Horizon association, one year on

It’s been a year since the UK’s association to Horizon Europe was confirmed. Douglas Dowell crunches the numbers on how it’s been going, and looks to what comes next

Douglas Dowell is a Policy Manager at the Russell Group

The UK agreed to associate to Horizon Europe almost exactly one year ago, on 7 September 2023. Association took effect on 1 January, meaning UK researchers, innovators and businesses have been eligible for EU funding in almost all areas of Horizon for around nine months.

The announcement was greeted with delight across the sector, which had been pushing to sign up to the world’s largest international R&D programme for several years.

We also knew this was just the start. Although the UK’s performance in European Research Council grants had held up well during the period of uncertainty, its participation in the collaborative Pillar II more than halved by comparison with Horizon 2020 (Horizon Europe’s predecessor) in 2023. This reflects the fact that UK institutions were unable to coordinate collaborative grants, as well as the impact of uncertainty upon potential partnerships, which depressed UK participation in Pillar II.

It’s good to be back

So what do we know at the moment about UK performance in Horizon Europe since association? Somewhat frustratingly, less than we might like. Although the UK formally joined on 1 January, many of this year’s call deadlines were for the 2023 Work Programme, meaning they were still covered by the UKRI Guarantee. We can expect more information to start coming out over the autumn and winter.

However, the European Research Council did publish the list of ERC grantees from the first round of Work Programme 2024’s Proof of Concept grants in July – and from this we now know that UK institutions won the largest number of any country. This year’s Starting Grants were announced yesterday, and UK-based institutions are hosting 50 grantees: the third-largest number, up from fifth last year, and returning to levels seen in 2021 (though not matching 2022’s peak of 70).

This continues the UK’s historic strength in Pillar 1: for the past couple of years, UK-based researchers have generally been in the top three countries when it comes to ERC participation. It is good news for research in general, and the UK in particular, that ERC grants are rising from €2.3 billion to €2.7 billion in 2025 – giving even more opportunity for UK researchers to benefit.

Meanwhile, though it will take some time for applications to get fully up to speed, we are already seeing encouraging green shoots in some Pillar II collaborations for this year. Plenty of Work Programme 2023 grants are yet to start being used, so it’s early days for Work Programme 2024, but data for three calls (worth nearly €88.4 million) is available on the EU’s Horizon dashboard. The UK secured just over €8.5 million (9.65 per cent). This is a very small sample size, but just under ten per cent is an encouraging figure, given how early this is in the UK’s association to Horizon.

Against uncertainty

Universities have a role to play beyond simply applying for funds. Many are putting their money where their mouth is to support collaborations and maximise the advantages of reassociation, even at a time of straitened HE finances: Imperial’s Horizon Connect and Glasgow’s Horizon Europe Network seed funds have specifically targeted Pillar II collaborations, for instance.

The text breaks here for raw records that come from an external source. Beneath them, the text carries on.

-- ==== Sys2Proof/Laws/Writer.lean ====
section
/-! SUPPORT. PutBits where the sink refuses a byte, and the runs of PutBits that the writer and codec commands make. -/

namespace Sys2Proof.Machine

/-- PutBits where the sink accepts j bytes and refuses the next (R61, R107): exactly those j bytes, which hold the first 8·j of the
pending and the appended bits, and IOError. -/
theorem putAll_refused {bits : List Bool} {s : State} {j : Nat} (hw : s.wpos.toNat < 32768)
    (hj : j < bytesOffered s bits.length) (h : FirstRefusalAt s j) :
    ∃ t bytes, putAll bits s = .raised .ioError t ∧ OnlyWriter s t ∧ t.sink = s.sink ++ bytes ∧ bytes.length = j ∧
      bytesBits bytes = (pendingBits s ++ bits).take (8 * j) := by
  induction bits generalizing s j with
  | nil =>
    unfold bytesOffered at hj
    simp at hj
    omega
  | cons b rest ih =>
    by_cases hfull : j < bytesOffered s 1
    · have hw' : s.wpos.toNat + 1 = 32768 := by unfold bytesOffered at hfull; omega
      have hj' : j < 4096 := by unfold bytesOffered at hfull; omega
      obtain ⟨full, hf⟩ : ∃ full, full = (List.range Config.wbufBytes).map (wbufByte (storeBit b s)) := ⟨_, rfl⟩
      have hlen : full.length = 4096 := by simp [hf, Config.wbufBytes]
      have hbits : bytesBits full = pendingBits s ++ [b] := by
        rw [hf, bytesBits_fullBuffer (by rw [storeBit_wpos_toNat hw]; exact hw'), pendingBits_storeBit hw]
      have hput : putBit b s = .raised .ioError (takeAnswer (accepted (full.take j) (storeBit b s))) := by
        unfold putBit
        rw [storeBit_wpos_toNat hw, if_pos (show s.wpos.toNat + 1 = Config.wbufBits from hw'), emitFull, ← hf,
          emitAll_refused (by omega) (show FirstRefusalAt (storeBit b s) j from h), andThen_raised]
      refine ⟨takeAnswer (accepted (full.take j) (storeBit b s)), full.take j, by rw [putAll, hput, andThen_raised], rfl, rfl, by simp [hlen]; omega, ?_⟩
      rw [bytesBits_take, hbits, show pendingBits s ++ b :: rest = (pendingBits s ++ [b]) ++ rest by simp,
        List.take_append_of_le_length (l₁ := pendingBits s ++ [b])]
      rw [List.length_append, pendingBits_length, List.length_singleton]
      omega
    · obtain ⟨t, ht, happ, honly⟩ := putBit_spec (b := b) hw (h.1.mono (by omega : bytesOffered s 1 ≤ j))
      obtain ⟨h1, ⟨bs, h2, h3, h4, -, h6, h7⟩, -, -⟩ := id happ
      rw [List.length_singleton] at h1 h3
      have hbs : bs.length ≤ j := by unfold bytesOffered at hfull; omega
      have hans : ∀ i, answerAt t i = answerAt s (bs.length + i) := by
        intro i
        unfold answerAt
        rw [h6, h7, List.getElem?_drop, Nat.add_assoc]
      have href : FirstRefusalAt t (j - bs.length) := by
        refine ⟨fun i hi => ?_, ?_⟩
        · rw [hans]; exact h.1 _ (by omega)
        · rw [hans, Nat.add_sub_cancel' hbs]; exact h.2
      obtain ⟨u, bytes, hu, honly', hsink, hblen, hbb⟩ := ih happ.wpos_lt (by
        unfold bytesOffered at hj ⊢
        rw [List.length_cons] at hj
        omega) href
      refine ⟨u, bs ++ bytes, by rw [putAll, ht, andThen_ok, hu], honly.trans honly', by rw [hsink, h2, List.append_assoc],
        by rw [List.length_append, hblen]; omega, ?_⟩
      rw [bytesBits_append, hbb, show pendingBits s ++ b :: rest = (pendingBits s ++ [b]) ++ rest by simp, ← h4,
        List.append_assoc, show 8 * j = (bytesBits bs).length + 8 * (j - bs.length) by rw [bytesBits_length]; omega,
        List.take_length_add_append]

theorem lowBits_eq_fieldBits (v : Word) (w : Nat) : lowBits v w = fieldBits v.toNat w := rfl

theorem andThen_assoc {α β γ : Type} (r : Result α) (k : α → State → Result β) (l : β → State → Result γ) :
    (r.andThen k).andThen l = r.andThen fun a t => (k a t).andThen l := by
  cases r <;> rfl

theorem putAll_append (xs ys : List Bool) (s : State) :
    putAll (xs ++ ys) s = (putAll xs s).andThen fun _ t => putAll ys t := by
  induction xs generalizing s with
  | nil => rfl
  | cons b rest ih =>
    simp only [List.cons_append, putAll]
    cases putBit b s with
    | ok _ t => simpa using ih t
    | raised e t => rfl
    | fault f => rfl

/-- The header's four fields are one run of 128 bits (R110). -/
theorem putHeader_eq (rows cols numColors : Word) (s : State) :
    putHeader rows cols numColors s = putAll (headerBits rows cols numColors) s := by
  unfold headerBits putHeader putBits
  rw [putAll_append, putAll_append, putAll_append, andThen_assoc, andThen_assoc]
  rfl

theorem headerBits_length (rows cols numColors : Word) : (headerBits rows cols numColors).length = 128 := by
  simp [headerBits, fieldBits]

/-- PAL changes nothing that PutBits reads, so the palette's entries are one run of bits (R142). -/
theorem putPalette_eq (n i : Nat) (s : State) :
    putPalette n i s = putAll ((List.range n).flatMap (fun m => fieldBits (palEntry s (i + m)).toNat 18)) s := by
  induction n generalizing i s with
  | zero => rfl
  | succ n ih =>
    rw [putPalette, List.range_succ_eq_map, List.flatMap_cons, List.flatMap_map, putAll_append, putBits, lowBits_eq_fieldBits,
      Nat.add_zero i]
    have hk : (BitVec.setWidth 32 (palEntry s i)).toNat = (palEntry s i).toNat := by
      rw [BitVec.toNat_setWidth]
      have := (palEntry s i).isLt
      omega
    rw [hk, Config.keyBits]
    rcases putAll_outcome (fieldBits (palEntry s i).toNat 18) s with ⟨t, ht, honly, -⟩ | ⟨t, ht, -, -⟩
    · simp only [ht, andThen_ok]
      rw [ih]
      have hpal : ∀ j, palEntry t j = palEntry s j := by
        intro j
        unfold palEntry
        rw [honly]
      simp only [hpal, Nat.succ_eq_add_one]
      refine congrArg (fun l => putAll l t) (List.flatMap_congr fun m _ => ?_)
      rw [show i + 1 + m = i + (m + 1) by omega]
    · simp only [ht, andThen_raised]

theorem putHeader_outcome (rows cols numColors : Word) (s : State) : WriterOutcome s (putHeader rows cols numColors s) := by
  rw [putHeader_eq]; exact putAll_outcome _ s

theorem putPalette_outcome (n i : Nat) (s : State) : WriterOutcome s (putPalette n i s) := by
  rw [putPalette_eq]; exact putAll_outcome _ s

/-- WBUF in its form and range, WPOS below the buffer's end (R54 item 1). -/
def BufferOk (s : State) : Prop := CellsWf wbufUnlisted s.wbuf ∧ CellsBelow 4096 s.wbuf ∧ s.wpos.toNat < 32768

theorem emitAll_wbuf {bytes : List Byte} {s t : State} (h : emitAll bytes s = .ok () t) : t.wbuf = s.wbuf ∧ t.wpos = s.wpos := by
  rcases emitAll_cases bytes s with ⟨-, h'⟩ | ⟨j, -, -, h'⟩
  · rw [h] at h'
    simp only [Result.ok.injEq, true_and] at h'
    rw [h']
    exact ⟨rfl, rfl⟩
  · rw [h] at h'; cases h'

theorem storeBit_buffer (b : Bool) {s : State} (h : BufferOk s) :
    CellsWf wbufUnlisted (storeBit b s).wbuf ∧ CellsBelow 4096 (storeBit b s).wbuf := by
  rw [storeBit_wbuf]
  have := h.2.2
  exact ⟨writeCell_wf _ _ h.1, writeCell_below _ (by omega) h.2.1⟩

/-- PutBits keeps the buffer's form and leaves it open. -/
theorem putAll_buffer {bits : List Bool} {s t : State} (hs : BufferOk s) (h : putAll bits s = .ok () t) : BufferOk t := by
  induction bits generalizing s with
  | nil =>
    obtain rfl : s = t := by simpa [putAll] using h
    exact hs
  | cons b rest ih =>
    rw [putAll] at h
    obtain ⟨_, u, hu, hk⟩ := andThen_eq_ok h
    refine ih ?_ hk
    have hb := storeBit_buffer b hs
    unfold putBit at hu
    split at hu
    · rw [emitFull] at hu
      obtain ⟨_, v, hv, hw⟩ := andThen_eq_ok hu
      simp only [Result.ok.injEq, true_and] at hw
      have := emitAll_wbuf hv
      rw [← hw]
      refine ⟨?_, ?_, show (0 : BitVec 16).toNat < 32768 by decide⟩
      · show CellsWf wbufUnlisted v.wbuf
        rw [this.1]; exact hb.1
      · show CellsBelow 4096 v.wbuf
        rw [this.1]; exact hb.2
    · next hfull =>
      simp only [Result.ok.injEq, true_and] at hu
      rw [← hu]
      refine ⟨hb.1, hb.2, ?_⟩
      rw [storeBit_wpos_toNat hs.2.2] at hfull ⊢
      have := hs.2.2
      unfold Config.wbufBits at hfull
      omega

/-- FlushBuf keeps the buffer's form and leaves it empty. -/
theorem flushBuf_buffer {s t : State} (hs : BufferOk s) (h : flushBuf s = .ok () t) : BufferOk t := by
  rw [flushBuf] at h
  obtain ⟨_, u, hu, hk⟩ := andThen_eq_ok h
  simp only [Result.ok.injEq, true_and] at hk
  have := emitAll_wbuf hu
  rw [← hk]
  refine ⟨?_, ?_, show (0 : BitVec 16).toNat < 32768 by decide⟩
  · show CellsWf wbufUnlisted u.wbuf
    rw [this.1]; exact hs.1
  · show CellsBelow 4096 u.wbuf
    rw [this.1]; exact hs.2.1

/-! ### A sink that accepts n more bits and their padding -/

/-- The sink accepts the bytes of the pending bits and n more, the padded last one included. -/
def BitBudget (s : State) (n : Nat) : Prop := SinkAccepts s ((s.wpos.toNat + n + 7) / 8)

theorem BitBudget.offered {s : State} {n} (h : BitBudget s n) : SinkAccepts s (bytesOffered s n) := h.mono (by unfold bytesOffered; omega)

theorem BitBudget.mono {s : State} {m n} (h : BitBudget s n) (k : m ≤ n) : BitBudget s m := SinkAccepts.mono h (by omega)

theorem BitBudget.after {s t : State} {xs} {n : Nat} (h : AppendsBits s t xs) (b : BitBudget s (xs.length + n)) : BitBudget t n := by
  obtain ⟨hw, ⟨bs, -, hl, -, -, h6, h7⟩, -, -⟩ := h
  intro i hi
  have := b (bs.length + i) (by rw [hl]; omega)
  unfold answerAt at *
  rw [h6, h7, List.getElem?_drop, Nat.add_assoc]; exact this

end Sys2Proof.Machine
end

Meanwhile, universities are working hard to get the message out to academics and encourage them to take part – both by upskilling new applicants and encouraging those who have succeeded before to apply again. The Russell Group and Universities UK have also put on events to support research managers as they engage more fully with Horizon – this continues to be a priority.

One thing the UK can do to help boost participation is to align its bilateral and multilateral research collaboration efforts. The focus on Horizon participation in dialogues with France, Germany and Italy earlier this year was warmly welcome, as was the UK-Germany joint declaration’s reference to research and innovation as a shared priority last week, showing how these can go hand in hand.

Our sense is also that academics in other European countries are sometimes still uncertain about the UK’s role in Horizon: messaging from universities and from the UK’s Science and Innovation Network can help here. Finally, we shouldn’t neglect the UK’s links outside Europe: new Horizon associates Canada and New Zealand have longstanding R&D links with the UK, and we can work together to enhance our offer to EU partners.

The future

We should also recognise that Horizon Europe participation now and our participation in the next EU framework programme in future are not separate questions.

Multinational collaborations take time and effort to build up, meaning that certainty is important for would-be partners. Discussions about the shape of Horizon Europe’s successor FP10 are already well under way, and will pick up pace once a new European Commission is installed later this autumn. The more confident researchers, innovators, businesses and universities on both sides of the Channel can be that the UK will sign up to FP10, the more confident they are likely to be in signing up to complex, long-term relationships.

We are, of course, at the beginning of a new Parliament, and the government has placed a “reset” in EU-UK relations at the top of the agenda. Science and technology are an obvious area where our interests align, as like-minded partners facing many of the same challenges. They can also complement the government’s proposed EU-UK security pact.

From artificial intelligence to climate change, research and innovation are vital to our security. There is a major opportunity, in resetting UK-EU relations, to deliver a stable, secure basis for researchers, businesses and innovators working across borders. One year on from deciding to associate to Horizon, we hope it will be taken.